@[simp] theorem State.setThread_now (k : Nat) (x : Thread) : (s.setThread k x).now = s.now := rfl
@[simp] theorem State.setThread_regs (k : Nat) (x : Thread) : (s.setThread k x).regs = s.regs := rfl
@[simp] theorem State.setThread_mem (k : Nat) (x : Thread) : (s.setThread k x).mem = s.mem := rfl
@[simp] theorem State.setThread_log (k : Nat) (x : Thread) : (s.setThread k x).log = s.log := rfl
@[simp] theorem State.setThread_items (k : Nat) (x : Thread) : (s.setThread k x).items = s.items := rfl
@[simp] theorem State.setThread_progs (k : Nat) (x : Thread) : (s.setThread k x).progs = s.progs := rfl
@[simp] theorem State.setThread_parts (k : Nat) (x : Thread) : (s.setThread k x).parts = s.parts := rfl
@[simp] theorem State.setThread_clrpend (k : Nat) (x : Thread) : (s.setThread k x).clrpend = s.clrpend := rfl
@[simp] theorem State.setThread_queues (k : Nat) (x : Thread) : (s.setThread k x).queues = s.queues := rfl
@[simp] theorem State.setThread_stash (k : Nat) (x : Thread) : (s.setThread k x).stash = s.stash := rfl
@[simp] theorem State.setThread_cores (k : Nat) (x : Thread) : (s.setThread k x).cores = s.cores := rfl
@[simp] theorem State.setThread_vctxs (k : Nat) (x : Thread) : (s.setThread k x).vctxs = s.vctxs := rfl
@[simp] theorem State.setThread_curves (k : Nat) (x : Thread) : (s.setThread k x).curves = s.curves := rfl
@[simp] theorem State.setThread_chans (k : Nat) (x : Thread) : (s.setThread k x).chans = s.chans := rfl
@[simp] theorem State.setThread_stackTab (k : Nat) (x : Thread) : (s.setThread k x).stackTab = s.stackTab := rfl
@[simp] theorem State.setThread_retSave (k : Nat) (x : Thread) : (s.setThread k x).retSave = s.retSave := rfl
@[simp] theorem State.setThread_snps (k : Nat) (x : Thread) : (s.setThread k x).snps = s.snps := rfl
@[simp] theorem State.setThread_layers (k : Nat) (x : Thread) : (s.setThread k x).layers = s.layers := rfl
@[simp] theorem State.setThread_fab (k : Nat) (x : Thread) : (s.setThread k x).fab = s.fab := rfl
@[simp] theorem State.setThread_drift (k : Nat) (x : Thread) : (s.setThread k x).drift = s.drift := rfl
@[simp] theorem State.setThread_ports (k : Nat) (x : Thread) : (s.setThread k x).ports = s.ports := rfl
@[simp] theorem State.setThread_twi (k : Nat) (x : Thread) : (s.setThread k x).twi = s.twi := rfl
@[simp] theorem State.setThread_hub (k : Nat) (x : Thread) : (s.setThread k x).hub = s.hub := rfl
@[simp] theorem State.setThread_power (k : Nat) (x : Thread) : (s.setThread k x).power = s.power := rfl
@[simp] theorem State.setThread_flash (k : Nat) (x : Thread) : (s.setThread k x).flash = s.flash := rfl
@[simp] theorem State.setThread_mirrors (k : Nat) (x : Thread) : (s.setThread k x).mirrors = s.mirrors := rfl
@[simp] theorem State.setThread_free (k : Nat) (x : Thread) : (s.setThread k x).free = s.free := rfl
@[simp] theorem State.setThread_out (k : Nat) (x : Thread) : (s.setThread k x).out = s.out := rfl
@[simp] theorem State.setThread_pending (k : Nat) (x : Thread) : (s.setThread k x).pending = s.pending := rfl
@[simp] theorem State.setThread_reg (k : Nat) (x : Thread) (o₁ : Nat) : (s.setThread k x).reg o₁ = s.reg o₁ := rfl
@[simp] theorem State.setThread_areg (k : Nat) (x : Thread) (o₁ : Nat) : (s.setThread k x).areg o₁ = s.areg o₁ := rfl
@[simp] theorem State.setThread_fld (k : Nat) (x : Thread) (o₁ : Nat) (f₁ : Fld) : (s.setThread k x).fld o₁ f₁ = s.fld o₁ f₁ := rfl
@[simp] theorem State.setThread_afld (k : Nat) (x : Thread) (o₁ : Nat) (f₁ : Fld) : (s.setThread k x).afld o₁ f₁ = s.afld o₁ f₁ := rfl
@[simp] theorem State.setThread_queue (k : Nat) (x : Thread) (c₁ q₁ : Nat) : (s.setThread k x).queue c₁ q₁ = s.queue c₁ q₁ := rfl
@[simp] theorem State.setThread_part (k : Nat) (x : Thread) (k₁ : Nat) : (s.setThread k x).part k₁ = s.part k₁ := rfl
@[simp] theorem State.setThread_layer (k : Nat) (x : Thread) (k₁ : Nat) : (s.setThread k x).layer k₁ = s.layer k₁ := rfl
@[simp] theorem State.setThread_snp (k : Nat) (x : Thread) (k₁ : Nat) : (s.setThread k x).snp k₁ = s.snp k₁ := rfl
@[simp] theorem State.setThread_mirror (k : Nat) (x : Thread) (k₁ : Nat) : (s.setThread k x).mirror k₁ = s.mirror k₁ := rfl
@[simp] theorem State.setThread_bytes (k : Nat) (x : Thread) (a₁ n₁ : Nat) : (s.setThread k x).bytes a₁ n₁ = s.bytes a₁ n₁ := rfl
@[simp] theorem State.setThread_item (k : Nat) (x : Thread) (k₁ : Nat) : (s.setThread k x).item k₁ = s.item k₁ := rfl

@[simp] theorem State.setStack_now (n : Nat) (x : Stack) : (s.setStack n x).now = s.now := rfl
@[simp] theorem State.setStack_regs (n : Nat) (x : Stack) : (s.setStack n x).regs = s.regs := rfl
@[simp] theorem State.setStack_mem (n : Nat) (x : Stack) : (s.setStack n x).mem = s.mem := rfl
@[simp] theorem State.setStack_log (n : Nat) (x : Stack) : (s.setStack n x).log = s.log := rfl
@[simp] theorem State.setStack_items (n : Nat) (x : Stack) : (s.setStack n x).items = s.items := rfl
@[simp] theorem State.setStack_threads (n : Nat) (x : Stack) : (s.setStack n x).threads = s.threads := rfl
@[simp] theorem State.setStack_progs (n : Nat) (x : Stack) : (s.setStack n x).progs = s.progs := rfl
@[simp] theorem State.setStack_parts (n : Nat) (x : Stack) : (s.setStack n x).parts = s.parts := rfl
@[simp] theorem State.setStack_clrpend (n : Nat) (x : Stack) : (s.setStack n x).clrpend = s.clrpend := rfl
@[simp] theorem State.setStack_queues (n : Nat) (x : Stack) : (s.setStack n x).queues = s.queues := rfl
@[simp] theorem State.setStack_stash (n : Nat) (x : Stack) : (s.setStack n x).stash = s.stash := rfl
@[simp] theorem State.setStack_cores (n : Nat) (x : Stack) : (s.setStack n x).cores = s.cores := rfl
@[simp] theorem State.setStack_vctxs (n : Nat) (x : Stack) : (s.setStack n x).vctxs = s.vctxs := rfl
@[simp] theorem State.setStack_curves (n : Nat) (x : Stack) : (s.setStack n x).curves = s.curves := rfl
@[simp] theorem State.setStack_chans (n : Nat) (x : Stack) : (s.setStack n x).chans = s.chans := rfl
@[simp] theorem State.setStack_retSave (n : Nat) (x : Stack) : (s.setStack n x).retSave = s.retSave := rfl
@[simp] theorem State.setStack_snps (n : Nat) (x : Stack) : (s.setStack n x).snps = s.snps := rfl
@[simp] theorem State.setStack_layers (n : Nat) (x : Stack) : (s.setStack n x).layers = s.layers := rfl
@[simp] theorem State.setStack_fab (n : Nat) (x : Stack) : (s.setStack n x).fab = s.fab := rfl
@[simp] theorem State.setStack_drift (n : Nat) (x : Stack) : (s.setStack n x).drift = s.drift := rfl
@[simp] theorem State.setStack_ports (n : Nat) (x : Stack) : (s.setStack n x).ports = s.ports := rfl
@[simp] theorem State.setStack_twi (n : Nat) (x : Stack) : (s.setStack n x).twi = s.twi := rfl
@[simp] theorem State.setStack_hub (n : Nat) (x : Stack) : (s.setStack n x).hub = s.hub := rfl
@[simp] theorem State.setStack_power (n : Nat) (x : Stack) : (s.setStack n x).power = s.power := rfl
@[simp] theorem State.setStack_flash (n : Nat) (x : Stack) : (s.setStack n x).flash = s.flash := rfl
@[simp] theorem State.setStack_mirrors (n : Nat) (x : Stack) : (s.setStack n x).mirrors = s.mirrors := rfl
@[simp] theorem State.setStack_free (n : Nat) (x : Stack) : (s.setStack n x).free = s.free := rfl
@[simp] theorem State.setStack_out (n : Nat) (x : Stack) : (s.setStack n x).out = s.out := rfl
@[simp] theorem State.setStack_pending (n : Nat) (x : Stack) : (s.setStack n x).pending = s.pending := rfl
@[simp] theorem State.setStack_reg (n : Nat) (x : Stack) (o₁ : Nat) : (s.setStack n x).reg o₁ = s.reg o₁ := rfl
@[simp] theorem State.setStack_areg (n : Nat) (x : Stack) (o₁ : Nat) : (s.setStack n x).areg o₁ = s.areg o₁ := rfl
@[simp] theorem State.setStack_fld (n : Nat) (x : Stack) (o₁ : Nat) (f₁ : Fld) : (s.setStack n x).fld o₁ f₁ = s.fld o₁ f₁ := rfl
@[simp] theorem State.setStack_afld (n : Nat) (x : Stack) (o₁ : Nat) (f₁ : Fld) : (s.setStack n x).afld o₁ f₁ = s.afld o₁ f₁ := rfl
@[simp] theorem State.setStack_thread (n : Nat) (x : Stack) (k₁ : Nat) : (s.setStack n x).thread k₁ = s.thread k₁ := rfl
@[simp] theorem State.setStack_queue (n : Nat) (x : Stack) (c₁ q₁ : Nat) : (s.setStack n x).queue c₁ q₁ = s.queue c₁ q₁ := rfl
@[simp] theorem State.setStack_part (n : Nat) (x : Stack) (k₁ : Nat) : (s.setStack n x).part k₁ = s.part k₁ := rfl
@[simp] theorem State.setStack_layer (n : Nat) (x : Stack) (k₁ : Nat) : (s.setStack n x).layer k₁ = s.layer k₁ := rfl
@[simp] theorem State.setStack_snp (n : Nat) (x : Stack) (k₁ : Nat) : (s.setStack n x).snp k₁ = s.snp k₁ := rfl
@[simp] theorem State.setStack_mirror (n : Nat) (x : Stack) (k₁ : Nat) : (s.setStack n x).mirror k₁ = s.mirror k₁ := rfl
@[simp] theorem State.setStack_item (n : Nat) (x : Stack) (k₁ : Nat) : (s.setStack n x).item k₁ = s.item k₁ := rfl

= WORK REQUIRED =
Here the output must be the lines above from the line with "n x).cores = s.cores := rfl" to the line with "n x).fab = s.fab := rfl", both included, duplicated word for word and nothing else.

= RESULT =
@[simp] theorem State.setStack_cores (n : Nat) (x : Stack) : (s.setStack n x).cores = s.cores := rfl
@[simp] theorem State.setStack_vctxs (n : Nat) (x : Stack) : (s.setStack n x).vctxs = s.vctxs := rfl
@[simp] theorem State.setStack_curves (n : Nat) (x : Stack) : (s.setStack n x).curves = s.curves := rfl
@[simp] theorem State.setStack_chans (n : Nat) (x : Stack) : (s.setStack n x).chans = s.chans := rfl
@[simp] theorem State.setStack_retSave (n : Nat) (x : Stack) : (s.setStack n x).retSave = s.retSave := rfl
@[simp] theorem State.setStack_snps (n : Nat) (x : Stack) : (s.setStack n x).snps = s.snps := rfl
@[simp] theorem State.setStack_layers (n : Nat) (x : Stack) : (s.setStack n x).layers = s.layers := rfl
@[simp] theorem State.setStack_fab (n : Nat) (x : Stack) : (s.setStack n x).fab = s.fab := rfl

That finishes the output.